The pH of a solution that contains 0.818 M acetic acid (Ka = 1.76 x 10-5) and 0.172 M sodium acetate is
__________. The Ka of acetic acid is 1.76 × 10-5.
Use the Ka expression (or the Henderson-Hasselbalch expression).
Ka = (H^+)(CH3COO^-)/(CH3COOH)
You are given CH3COO^- and CH3COOH, solve for H^+, then convert to pH.
To determine the pH of the solution, you can use the Henderson-Hasselbalch equation, which relates the pH of a buffer solution to the pKa and the ratio of the concentrations of the conjugate acid and base.
The Henderson-Hasselbalch equation is given by:
pH = pKa + log([conjugate base]/[acid])
In this case, acetic acid (CH3COOH) is the acid and sodium acetate (CH3COONa) is the conjugate base. The pKa value of acetic acid is given as 1.76 x 10^-5.
First, we need to calculate the ratio of the concentrations of the conjugate base and acid:
[conjugate base] / [acid] = [CH3COO-] / [CH3COOH]
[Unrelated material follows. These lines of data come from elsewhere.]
/-- In SERVICE, rule 0, a CUT that acts in LIMITED, stands active. The one task, of partition 0, pins the group table, whose next
swap waits for its turn; the header it names is poisoned, its pseudo-channel stands one uncorrectable read before its failure,
and the tile has no reserve (R550). -/
def haltInReset : State :=
  { State.reset with
    cst := { state := .service, rules := [(0, { active := true })] }
    tmem := ⟨{ en := false, ueCount := [(0, 16)] }, {}, {}, {}⟩
    poison := [2 ^ 34]
    insts := [(.group, { swaps := [{ func := .pf0, ring := 0, entry := groupSwapEntry, answer := false }] })]
    tasks := [{ id := 0, func := .vf 0, ring := 0, part := 0, home := .e0, hdr := 0, issueTick := 0, pins := [⟨.group, 0, 0⟩] }]
    nextTask := 1 }

/-- The task's end gives the swap its turn; the read fails the pseudo-channel, LIMITED is entered, and the CUT cuts main power,
which takes the mark of the PF0 reset with it. -/
theorem haltInReset_clears : (assertPerst haltInReset).hif.pf0Resetting = false := by decide +kernel

/-- Refutes O59: nothing keeps a rule from cutting main power while PERST_N's PF0 reset ends the tasks. `haltInReset` enters
HALT there, and its port is not left in a PF0 reset. -/
theorem not_pciePort : ¬ Obligations.PciePort := by
  unfold Obligations.PciePort
  intro h
  obtain ⟨-, -, hassert, -⟩ := h haltInReset
  obtain ⟨u, hu, -, -, -, -, hreset, -⟩ := hassert rfl rfl
  rw [← Host.Outcome.next.inj hu, haltInReset_clears] at hreset
  exact absurd hreset (by decide)

end Sys2Proof
end

section
/-!
PROOF. The power states that blocks choose by themselves (R533 to R535): clusters, their operating points, and stacks.
-/

namespace Sys2Proof.Machine

/-! ### Counters of a power block -/

theorem ctrTable_pwr (s : State) (w : Wing) : ctrTable s (blkPwr w) = s.power.ctrs.get w := by cases w <;> rfl

theorem blkPwr_lt (w : Wing) : blkPwr w < 25 := by cases w <;> decide

theorem blkPwr_ne_evLost (w : Wing) (off : Nat) : ¬ (blkPwr w = blkHif ∧ off = offEvLost) := by
  cases w <;> exact fun h => absurd h.1 (by decide)

theorem ctr_pwr_congr {s t : State} {w : Wing} {off : Nat} (h : t.power.ctrs.get w = s.power.ctrs.get w) :
    ctr t (blkPwr w) off = ctr s (blkPwr w) off := by rw [ctr, ctr, ctrTable_pwr, ctrTable_pwr, h]

theorem setCtrTable_pwr (s : State) (w : Wing) (c : Table Word64) :
    setCtrTable s (blkPwr w) c = s.modPower fun p => { p with ctrs := p.ctrs.modify w fun _ => c } := by cases w <;> rfl

/-- A count of a power block changes the power record's counters alone. -/
theorem power_addCtr_pwr (s : State) (w : Wing) (off n : Nat) :
    ∃ c, (addCtr s (blkPwr w) off n).power = { s.power with ctrs := c } := by
  unfold addCtr
  dsimp only
  rw [setCtrTable_pwr]
  split
  · exact ⟨_, raise_power ..⟩
  · exact ⟨_, rfl⟩

theorem clusterOf_congr {s t : State} (h : t.power.clusters = s.power.clusters) (x : Tile) (r : Nat) :
    clusterOf t x r = clusterOf s x r := by rw [clusterOf, clusterOf, h]

theorem stackOf_congr {s t : State} (h : t.power.dram = s.power.dram) (k : Nat) : stackOf t k = stackOf s k := by
  rw [stackOf, stackOf, h]

theorem clusterOf_addCtr_pwr (s : State) (w : Wing) (off n : Nat) (t : Tile) (r : Nat) :
    clusterOf (addCtr s (blkPwr w) off n) t r = clusterOf s t r := by
  obtain ⟨c, hc⟩ := power_addCtr_pwr s w off n
  exact clusterOf_congr (by rw [hc]) t r

theorem stackOf_addCtr_pwr (s : State) (w : Wing) (off n k : Nat) :
    stackOf (addCtr s (blkPwr w) off n) k = stackOf s k := by
  obtain ⟨c, hc⟩ := power_addCtr_pwr s w off n
  exact stackOf_congr (by rw [hc]) k

/-- R557: a count of one on a power block. -/
theorem ctr_addCtr_pwr (s : State) (w : Wing) (off : Nat) :
    (ctr (addCtr s (blkPwr w) off) (blkPwr w) off).toNat = min (2 ^ 64 - 1) ((ctr s (blkPwr w) off).toNat + 1) :=
  ctr_addCtr_any s (blkPwr_lt w) (blkPwr_ne_evLost w off) (Nat.le_refl 1)

/-! ### Stacks -/

theorem stackOf_modStack_of_ne (s : State) {k j : Nat} (f : Stack → Stack) (h : j ≠ k) :
    stackOf (s.modStack k f) j = stackOf s j := by
  simp [stackOf, State.modStack, Table.find_insert, h]

theorem modStack_onlyChanges (s : State) (k : Nat) (f : Stack → Stack) : OnlyChanges [.power] s (s.modStack k f) :=
  (State_modStack_touch s k f).onlyChanges_of_cells rfl fun p => by cases p <;> decide

theorem modCluster_onlyChanges (s : State) (t : Tile) (r : Nat) (f : Cluster → Cluster) :
    OnlyChanges [.power] s (s.modCluster t r f) :=
  (State_modCluster_touch s t r f).onlyChanges_of_cells rfl fun p => by cases p <;> decide

/-- What a count or an event of a power block leaves. -/
theorem Touch.powerCounted {s t : State} (h : Touch 0x881c0000 s t) :
    OnlyChanges [.power, .hifCtrs, .logs, .pages, .hostOut] s t :=
  h.onlyChanges_of_cells rfl fun p => by cases p <;> decide

/-! ### Operating points -/

theorem settlePoint_load (c : Cluster) : (settlePoint c).load = c.load := by unfold settlePoint; dsimp only; split <;> rfl
theorem settlePoint_cap (c : Cluster) : (settlePoint c).cap = c.cap := by unfold settlePoint; dsimp only; split <;> rfl
theorem settlePoint_point (c : Cluster) : (settlePoint c).point = c.point := by unfold settlePoint; dsimp only; split <;> rfl
theorem settlePoint_hot (c : Cluster) : (settlePoint c).hot = c.hot := by unfold settlePoint; dsimp only; split <;> rfl
theorem settlePoint_cool (c : Cluster) : (settlePoint c).cool = c.cool := by unfold settlePoint; dsimp only; split <;> rfl

theorem settlePoint_changing_of_some {c : Cluster} {x : Nat} (h : c.changing = some x) : (settlePoint c).changing = some x := by
  simp [settlePoint, h]

/-- R534: where no change runs, one begins towards the lower of the two points that is not the cluster's. -/
theorem settlePoint_changing_of_none {c : Cluster} (h : c.changing = none) :
    (settlePoint c).changing = if max c.load c.cap = c.point then none else some (max c.load c.cap) := by
  unfold settlePoint
  by_cases hp : max c.load c.cap = c.point <;> simp [h, hp]

/-- R534: the cap after one reading. -/
theorem heatCluster_cap (c : Cluster) (m : Int) : (heatCluster c m).cap =
    if 105000 < m ∧ c.hot = 9 then min 3 (c.cap + 1) else if m < 100000 ∧ c.cool = 99 then c.cap - 1 else c.cap := by
  unfold heatCluster
  dsimp only
  rw [settlePoint_cap]
  have hhot : (if 105000 < m then c.hot + 1 else 0) = 10 ↔ 105000 < m ∧ c.hot = 9 := by split <;> omega
  have hcool : (if m < 100000 then c.cool + 1 else 0) = 100 ↔ m < 100000 ∧ c.cool = 99 := by split <;> omega
  simp only [hhot, hcool]
  split
  · rfl
  · split <;> rfl

theorem heatCluster_rest (c : Cluster) (m : Int) : (heatCluster c m).point = c.point ∧ (heatCluster c m).load = c.load
    ∧ (heatCluster c m).hot = (if 105000 < m then c.hot + 1 else 0) % 10
    ∧ (heatCluster c m).cool = (if m < 100000 then c.cool + 1 else 0) % 100 := by
  refine ⟨?_, ?_, ?_, ?_⟩
  · simp only [heatCluster, settlePoint_point, apply_ite Cluster.point, ite_self]
  · simp only [heatCluster, settlePoint_load, apply_ite Cluster.load, ite_self]
  · simp only [heatCluster, settlePoint_hot, apply_ite Cluster.hot, ite_self]
  · simp only [heatCluster, settlePoint_cool, apply_ite Cluster.cool, ite_self]

/-- R534: the cap leaves 0 with the tenth hot reading in a row alone. -/
theorem heatCluster_leaves_zero (c : Cluster) (m : Int) :
    (c.cap = 0 ∧ (heatCluster c m).cap ≠ 0) ↔ (c.cap = 0 ∧ 105000 < m ∧ c.hot = 9) := by
  rw [heatCluster_cap]
  constructor
  · rintro ⟨h0, hne⟩
    refine ⟨h0, ?_⟩
    by_contra hcold
    rw [if_neg hcold] at hne
    split at hne <;> omega
  · rintro ⟨h0, hhot⟩
    refine ⟨h0, ?_⟩
    rw [if_pos hhot]
    omega

/-- The state after one reading of a cluster's sensor, its events still to come. -/
def heated (s : State) (t : Tile) (r : Nat) (m : Int) : State := s.modCluster t r fun _ => heatCluster (clusterOf s t r) m

/-- The events of a reading: the first step from P0 is counted and reported, the return to it is reported (R534). -/
def capNoted (s : State) (t : Tile) (r : Nat) (old new : Nat) : State :=
  if old = 0 ∧ new ≠ 0 then raise (addCtr s (blkPwr (wingOf t)) 0x1008) 0x0704 (clusterNum t r) (blkPwr (wingOf t))
  else if old ≠ 0 ∧ new = 0 then raise s 0x0705 (clusterNum t r) (blkPwr (wingOf t))
  else s

theorem exec_thermalCapSample {s : State} {t : Tile} {row : Fin 22} {m : Int} (hup : mainUp s = true)
    (hon : clusterOff s t row.val = false) : exec (.thermalCapSample t row m) s =
    .next (capNoted (heated s t row.val m) t row.val (clusterOf s t row.val).cap (heatCluster (clusterOf s t row.val) m).cap) :=
  congrArg Host.Outcome.next (if_neg (by rw [hup, hon]; decide))

theorem capNoted_touch (s : State) (t : Tile) (r old new : Nat) : Touch 0x881c0000 s (capNoted s t r old new) := by
  unfold capNoted
  split
  · exact Touch.step (raise_touch ..) rfl ((addCtr_touch_pwr ..).weaken rfl)
  · split
    · exact (raise_touch ..).weaken rfl
    · exact Touch.refl s

theorem clusterOf_capNoted (s : State) (t : Tile) (r old new : Nat) (u : Tile) (q : Nat) :
    clusterOf (capNoted s t r old new) u q = clusterOf s u q := by
  unfold capNoted
  split
  · exact (clusterOf_congr (by rw [raise_power]) u q).trans (clusterOf_addCtr_pwr ..)
  · split
    · exact clusterOf_congr (by rw [raise_power]) u q
    · rfl

theorem ctr_capNoted (s : State) (t : Tile) (r old new : Nat) :
    (ctr (capNoted s t r old new) (blkPwr (wingOf t)) 0x1008).toNat = if old = 0 ∧ new ≠ 0 then
      min (2 ^ 64 - 1) ((ctr s (blkPwr (wingOf t)) 0x1008).toNat + 1) else (ctr s (blkPwr (wingOf t)) 0x1008).toNat := by
  unfold capNoted
  split
  · rw [ctr_raise _ _ _ _ _ (blkPwr_ne_evLost _ _), ctr_addCtr_pwr]
  · split
    · rw [ctr_raise _ _ _ _ _ (blkPwr_ne_evLost _ _)]
    · rfl

/-- A change of point that is done: the cluster stands there, and goes on where its points have moved (R534). -/
def pointChanged (s : State) (t : Tile) (r x : Nat) : State :=
  s.modCluster t r fun c => settlePoint { c with point := x, changing := none }

theorem exec_dvfsPointChangeDone {s : State} {t : Tile} {row : Fin 22} {x : Nat} (hx : (clusterOf s t row.val).changing = some x) :
    exec (.dvfsPointChangeDone t row) s = .next (addCtr (pointChanged s t row.val x) (blkPwr (wingOf t)) 0x1000) := by
  show Host.Outcome.next (match (clusterOf s t row.val).changing with | none => _ | some _ => _) = _
  rw [hx]
  rfl

theorem exec_dvfsPointChangeDone_idle {s : State} {t : Tile} {row : Fin 22} (hx : (clusterOf s t row.val).changing = none) :
    exec (.dvfsPointChangeDone t row) s = .next s := by
  show Host.Outcome.next (match (clusterOf s t row.val).changing with | none => _ | some _ => _) = _
  rw [hx]

end Sys2Proof.Machine

namespace Sys2Proof

open Sys2Proof.Machine

/-- Settles O60: each command is one change of a cluster or a stack, with its count. -/
theorem blocksSaveEnergy : Obligations.BlocksSaveEnergy := by
  unfold Obligations.BlocksSaveEnergy
  dsimp only
  refine ⟨fun s t row => ?_, fun s t row hup hon => ⟨fun waited cycles hrun hcycles => ?_, fun m => ?_, fun x hx => ?_, fun hnone => ?_⟩⟩
  · refine ⟨fun hup hon hrun hidle => congrArg Host.Outcome.next (if_pos ?_), fun hbusy => congrArg Host.Outcome.next (if_neg ?_),
      fun hup hgated hstill => congrArg Host.Outcome.next (if_pos (by rw [hup, hgated, hstill]; rfl)),
      fun hw => congrArg Host.Outcome.next (if_pos hw), fun hw => congrArg Host.Outcome.next (if_neg (by rw [hw]; decide)),
      fun hmem pc => ?_, fun hmem k hk => ?_, fun hmem k m => ?_⟩
    · have hstate : (clusterOf s t row.val).state = .run := hrun
      rw [hup, hon, hidle, hstate]
      rfl
    · rw [hbusy, Bool.not_true, Bool.and_false]
      decide
    · refine ⟨_, congrArg Host.Outcome.next (if_pos hmem), ?_, fun k hk => stackOf_modStack_of_ne s _ hk, modStack_onlyChanges s _ _⟩
      rw [stackOf_modStack_self]
      exact (mem_insertSorted ..).2 (.inr rfl)
    · refine ⟨_, congrArg Host.Outcome.next (if_pos (by rw [hmem, hk]; rfl)), ?_, fun j hj => ?_, ?_,
        Touch.powerCounted (Touch.step (addCtr_touch_pwr ..) rfl ((State_modStack_touch ..).weaken rfl))⟩
      · rw [stackOf_addCtr_pwr, stackOf_modStack_self]
      · rw [stackOf_addCtr_pwr, stackOf_modStack_of_ne s _ hj]
      · rw [ctr_addCtr_pwr]
        rfl
    · refine ⟨_, congrArg Host.Outcome.next (if_pos hmem), ?_, ?_, ?_, fun j hj => stackOf_modStack_of_ne s _ hj, modStack_onlyChanges s _ _⟩
      all_goals rw [stackOf_modStack_self]
  · refine ⟨_, congrArg Host.Outcome.next (if_pos ?_), ?_, ?_, ?_, fun hnone => ?_, fun x hx => ?_, modCluster_onlyChanges s _ _ _⟩
    · have hstate : (clusterOf s t row.val).state = .run := hrun
      rw [hup, hon, hstate]
      simp
      omega
    all_goals rw [clusterOf_modCluster_self]
    · rw [settlePoint_load]
    · rw [settlePoint_cap]
    · rw [settlePoint_point]
    · rw [settlePoint_changing_of_none (by exact hnone), settlePoint_load]
    · exact settlePoint_changing_of_some hx
  · obtain ⟨hpoint, hload, hhot, hcool⟩ := heatCluster_rest (clusterOf s t row.val) m
    have hnow : clusterOf (heated s t row.val m) t row.val = heatCluster (clusterOf s t row.val) m := clusterOf_modCluster_self ..
    refine ⟨_, exec_thermalCapSample hup hon, ?_, fun hm => ?_, fun hm => ?_, ?_, ?_, ?_,
      Touch.powerCounted (Touch.step (capNoted_touch ..) rfl ((State_modCluster_touch ..).weaken rfl))⟩
    · rw [clusterOf_capNoted, hnow, heatCluster_cap]
    · rw [clusterOf_capNoted, hnow, hhot, if_neg (Int.not_lt.2 hm)]
    · rw [clusterOf_capNoted, hnow, hcool, if_neg (Int.not_lt.2 hm)]
    · rw [clusterOf_capNoted, hnow, hpoint]
    · rw [clusterOf_capNoted, hnow, hload]
    · rw [ctr_capNoted]
      exact if_congr (heatCluster_leaves_zero ..) rfl rfl
  · have hnow : clusterOf (addCtr (pointChanged s t row.val x) (blkPwr (wingOf t)) 0x1000) t row.val =
        settlePoint { clusterOf s t row.val with point := x, changing := none } :=
      (clusterOf_addCtr_pwr ..).trans (clusterOf_modCluster_self ..)
    refine ⟨_, exec_dvfsPointChangeDone hx, ?_, ?_, ?_, ?_, ?_,
      Touch.powerCounted (Touch.step (addCtr_touch_pwr ..) rfl ((State_modCluster_touch ..).weaken rfl))⟩
    · rw [hnow, settlePoint_point]
    · rw [hnow, settlePoint_load]
    · rw [hnow, settlePoint_cap]
    · rw [hnow, settlePoint_changing_of_none rfl]
    · rw [ctr_addCtr_pwr]
      rfl
  · exact exec_dvfsPointChangeDone_idle hnone

end Sys2Proof
end

section
/-!
PROOF. The device state where no rule is active (R506 to R510): entering a state, going on to SHUNT, and the work that ends while
the module leaves service.
-/

namespace Sys2Proof.Machine

/-! ### A state entered while no rule is active (R509, R515, R516) -/

theorem ruleState_congr {s t : State} (h : t.cst.rules = s.cst.rules) (r : Nat) : ruleState t r = ruleState s r := by
  rw [ruleState, h, ruleState]

theorem rulesQuiet_congr {s t : State} (h : t.cst.rules = s.cst.rules) (hq : RulesQuiet s) : RulesQuiet t := fun r => by
  rw [ruleState_congr h]; exact hq r

theorem standingCut_quiet {s : State} (hq : RulesQuiet s) : standingCut s = none :=
  List.find?_eq_none.2 fun r _ => by simp [hq r]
Given the molarities of the solutions, we have:
[conjugate base] = 0.172 M (concentration of sodium acetate)
[acid] = 0.818 M (concentration of acetic acid)
Now, let's substitute the values into the Henderson-Hasselbalch equation:
pH = pKa + log([0.172] / [0.818])
Using the given pKa = 1.76 x 10^-5, and performing the calculations:
pH = -log(1.76 x 10^-5) + log(0.172 / 0.818)
pH = -(-4.755) + log(0.210)
pH = 4.755 + (-0.677)
pH = 4.078
Therefore, the pH of the solution is approximately 4.078.